As usual, I am with Baar Baar Jinx across the board, with the sole exception of Donald's voice. Yes to Grandma Duck and Fethry and heck, yes to Matilda! I wonder whether the Junior Woodchucks will be coed, or whether they'll put Webby in the Chickadees as was done in "The Arcadian Urn." Their immersion in Rosa's work would argue for the latter. If they want other Chickadees to fill out the ranks, they could find possibilities in the Dutch Duckies characters and the Italian GE girls like Litzy, in addition to AMJ. And I didn't even mention Magica's voice earlier...that's such a deal-breaker for me. The DT episode "Raiders of the Lost Harp" is on everyone's top ten list except mine, because I can't stand the utter wrongness of Russian Magica.
I really can't explain why I wouldn't like to see an animated version of Comics-Donald, it's just something I've always felt, and I understand how it flies in the face of all my other arguments. I guess I like to see some kind of a "link" between the classic animated cartoons and the Barks-inspired adventure stories, even though that link is tenuous and obscure.
You mean you dislike the very idea of Comics-Donald ever making an animated appearance, even if it were to happen in an hypothetical project making faithful adaptations of classics like "Lost In the Andes!", "The Golden Helmet", "The Old Castle's Secret", "A Christmas For Shacktown", "Voodoo Hoodoo" and so on?
I don't fully understand your reasoning, but to each his own, I guess.

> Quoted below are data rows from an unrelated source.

/-- Every instruction is its check followed by an effect that cannot stop (40_step_cycle R83, R85). -/
theorem exec_eq_guarded (i : Instr) (s : State) :
    ∃ u, exec i s = guarded (precondition s i) (.next u) := by
  cases i with
  | ret =>
    by_cases hsp : s.sp = 0
    · exact ⟨s, by rw [precondition, if_pos hsp]; exact if_pos hsp⟩
    · exact ⟨_, by rw [precondition, if_neg hsp]; exact if_neg hsp⟩
  | call nnn =>
    by_cases hsp : s.sp = 15
    · exact ⟨s, by rw [precondition, if_pos hsp]; exact if_pos hsp⟩
    · exact ⟨_, by rw [precondition, if_neg hsp]; exact if_neg hsp⟩
  | drw x y n => exact ⟨_, (guarded_or _ _ _).symm⟩
  | ldKey x =>
    simp only [exec, execLdKey, precondition]
    split <;> exact ⟨_, rfl⟩
  | _ => exact ⟨_, rfl⟩

/-! ### What the check gives -/

/-- The framebuffer check passes exactly when no set bit lies outside (44_graphics R152). -/
theorem State.pixelFault_spritePixels_none (s : State) (x y : Reg) (n : Nibble) :
    pixelFault (s.spritePixels (s.getV x).toNat (s.getV y).toNat n.toNat) = none ↔
      SpriteFits s x y n := by
  simp only [pixelFault_none, State.mem_spritePixels]
  constructor
  · intro h r c hr hc hset
    exact Nat.le_of_lt_succ (h _ ⟨r, c, hr, hc, hset, rfl⟩)
  · rintro h j ⟨r, c, hr, hc, hset, rfl⟩
    exact Nat.lt_succ_of_le (h r c hr hc hset)

theorem not_dataFits_succ {k : Nat} : ¬ DataFits s (k + 1) ↔ 4095 < s.i.toNat + k := by
  simp [DataFits]

/-- The check passes exactly when R83's precondition holds. -/
theorem precondition_eq_none : precondition s i = none ↔ Fits s i := by
  cases i with
  | ret =>
    simp only [precondition, Fits, ite_eq_right_iff, reduceCtorEq, imp_false]
    bv_omega
  | call nnn =>
    simp only [precondition, Fits, ite_eq_right_iff, reduceCtorEq, imp_false]
    bv_omega
  | drw x y n =>
    rw [precondition, Option.or_eq_none_iff, s.dataFault_none, s.pixelFault_spritePixels_none]
    rfl
  | skp x | sknp x => exact s.keyFault_none x
  | ldBcd => exact s.dataFault_none 3
  | storeRegs x | loadRegs x => exact s.dataFault_none (x.toNat + 1)
  | _ => simp [precondition, Fits]

/-- The check fails exactly as R83's table says, with that fault. -/
theorem precondition_eq_some : precondition s i = some f ↔ FaultsWith s f i := by
  cases i with
  | ret =>
    simp [precondition, FaultsWith, ← BitVec.toNat_inj, eq_comm]
  | call nnn =>
    simp [precondition, FaultsWith, ← BitVec.toNat_inj, eq_comm]
  | drw x y n =>
    rw [precondition, Option.or_eq_some_iff, s.dataFault_none, s.dataFault_some, s.pixelFault_some]
    rfl
  | skp x | sknp x => exact s.keyFault_some
  | ldBcd x => 
    rw [precondition, s.dataFault_some, not_dataFits_succ]
    rfl
  | storeRegs x | loadRegs x =>
    rw [precondition, s.dataFault_some, not_dataFits_succ]
    rfl
  | _ => simp [precondition, FaultsWith]

/-! ### When an instruction completes and when it faults -/

/-- An instruction completes exactly when its precondition holds. -/
theorem exec_completes_iff : (∃ t, exec i s = .next t) ↔ Fits s i := by
  obtain ⟨u, hu⟩ := exec_eq_guarded i s
  simp [hu, guarded_next, precondition_eq_none]

/-- An instruction faults exactly as R83's table says. -/
theorem exec_fault_iff : exec i s = .fault f ↔ FaultsWith s f i := by
  obtain ⟨u, hu⟩ := exec_eq_guarded i s
  simp [hu, guarded_fault, precondition_eq_some]

/-- No instruction is refused. -/
theorem exec_ne_refused (i : Instr) (s : State) (r : Refusal) : exec i s ≠ .refused r := by
  obtain ⟨u, hu⟩ := exec_eq_guarded i s
  rw [hu]
  cases precondition s i <;> simp [guarded, raise]

/-- Settles O9: every instruction is a check and an effect, and the check passes where R83's
precondition holds. -/
theorem completesExactlyWhenItFits : Obligations.CompletesExactlyWhenItFits :=
  fun _ _ => exec_completes_iff

/-- Settles O10: every instruction is a check and an effect, and the check fails as R83's table
says. -/
theorem faultsExactlyAsTabled : Obligations.FaultsExactlyAsTabled :=
  fun i s => ⟨fun _ => exec_fault_iff, exec_ne_refused i s⟩

/-! ### What a fault does not depend on -/

/-- R83's table reads memory, the registers, I and `sp` only. -/
theorem faultsWith_congr (hmem : t.mem = s.mem) (hv : t.v = s.v) (hi : t.i = s.i)
    (hsp : t.sp = s.sp) : FaultsWith t f i ↔ FaultsWith s f i := by
  obtain ⟨⟩ := s
  obtain ⟨⟩ := t
  cases hmem
  cases hv
  cases hi
  cases hsp
  cases i <;> rfl

/-- Settles O11: R83's table reads neither transient flag. -/
theorem faultsIgnoreTransientFlags : Obligations.FaultsIgnoreTransientFlags := by
  intro i s f
  rw [exec_fault_iff, exec_fault_iff]
  exact faultsWith_congr rfl rfl rfl rfl

/-! ### The faults of a step (60_exceptions section 3) -/

/-- The step runs the instruction its word decodes to (40_step_cycle R80). -/
theorem step_eq_of_executes (hx : Executes s i) : step s = afterExec (exec i s.clearFlags) := by
  obtain ⟨hpc, hdecode⟩ := hx
  have hfetch : s.fetch = .ok s.wordAtPc := State.fetch_ok.mpr ⟨hpc, rfl⟩
  simp [step, cycleWith, hfetch, hdecode]

/-- The step at a word that decodes to nothing (40_step_cycle R82). -/
theorem step_eq_of_decode_none {op : Word} (hword : s.wordAtPc = op) (hnone : decode op = none)
    (hpc : s.pc.toNat ≤ 4094) : step s = .fault (.unknownOpcode op) := by
  have hfetch : s.fetch = .ok op := State.fetch_ok.mpr ⟨hpc, hword.symm⟩
  simp [step, cycleWith, hfetch, hnone, raise]

/-- Settles O6: the three phases around the instruction, for each of its outcomes. -/
theorem stepRunsDecodedInstruction : Obligations.StepRunsDecodedInstruction := by
  intro s i hx
  rw [step_eq_of_executes hx]
  cases exec i s.clearFlags <;> rfl

theorem afterExec_fault {r : Result} : afterExec r = .fault f ↔ r = .fault f := by
  cases r <;> simp [afterExec, raise]

/-- The fault of a step, by the three places it can come from, in their order. -/
theorem step_fault_iff : step s = .fault f ↔
    (4095 ≤ s.pc.toNat ∧ f = .outOfBounds .fetch s.pc.toNat) ∨
    (s.pc.toNat ≤ 4094 ∧ decode s.wordAtPc = none ∧ f = .unknownOpcode s.wordAtPc) ∨
    (∃ i, Executes s i ∧ exec i s = .fault f) := by
  by_cases hpc : 4095 ≤ s.pc.toNat
  · have hpc' : ¬ s.pc.toNat ≤ 4094 := by omega
    simp [step_fault_of_pc_ge hpc, hpc, hpc', Executes, eq_comm]
  · have hpc' : s.pc.toNat ≤ 4094 := by omega
    cases hd : decode s.wordAtPc with
    | none => simp [step_eq_of_decode_none rfl hd hpc', hpc, hpc', hd, Executes, eq_comm]
    | some i =>
      rw [step_eq_of_executes ⟨hpc', hd⟩, afterExec_fault, faultsIgnoreTransientFlags]
      simp [hpc, hpc', hd, Executes]

/-- Settles O7: the fetch, then the decode, then the precondition, which does not read the flags the
step has cleared by then. -/
theorem stepFaultsInOrder : Obligations.StepFaultsInOrder :=
  fun _ _ => step_fault_iff

/-- A fault of a step depends on memory, the registers, I, `pc` and `sp` only, so not on the keypad and
not on the draws (60_exceptions R184). -/
theorem step_fault_congr (hmem : t.mem = s.mem) (hv : t.v = s.v) (hi : t.i = s.i)
    (hpc : t.pc = s.pc) (hsp : t.sp = s.sp) : step t = .fault f ↔ step s = .fault f := by
  simp only [step_fault_iff, Executes, State.wordAtPc, exec_fault_iff, hmem, hpc,
    faultsWith_congr hmem hv hi hsp]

One thing does not rules out the other, so we can have some animated projects with Cartoon-Donald, other animated projects with Comics-Donald, and maybe even a third kind of an animated project, which would be a mix of the two like you want. But this is just talking (well, writing actually) since I am not the one making animated series for Disney (tough the DuckTales reboot was coincidentally announced shortly after I started thinking about, and writing in a forum, how it would be like to have a Disney animated project of Scrooge & Donald adventures in the spirit of classic duck comics).
I hope the new DuckTales series rectifies a lot of the issues Barks fans had with the old series, i.e., it'd be great if the nephews live with Donald, the Beagle Boys are identical, Magica sounds Italian, Glomgold lives in South Africa, Gladstone is obnoxious, etc. I would also like to see a lot of the characters that are popular in comics but haven't had much of an animated appearance, like Grandma, Fethry, Neighbor Jones, etc. If we need to have Launchpad, Webby, Beakly and other DuckTales-specific characters as a trade-off, that'd be okay. The new DuckTales could be a nice hybrid between the classic comic universe and the old TV series. I guess we'll see.
Like you, I hope they rectify what I also conider mistakes in the old series, but for some of them there's no use to hope: for example, it's already been confirmed that the Beagle Boys will be (unfortunately) portrayed as having distinct personalities and appearances.
I was disappointed to learn (relatively recently) that in the original version Magica has a Russian accent, as I was used to the Neapolitan accented version of the Italian dub, like in this clip.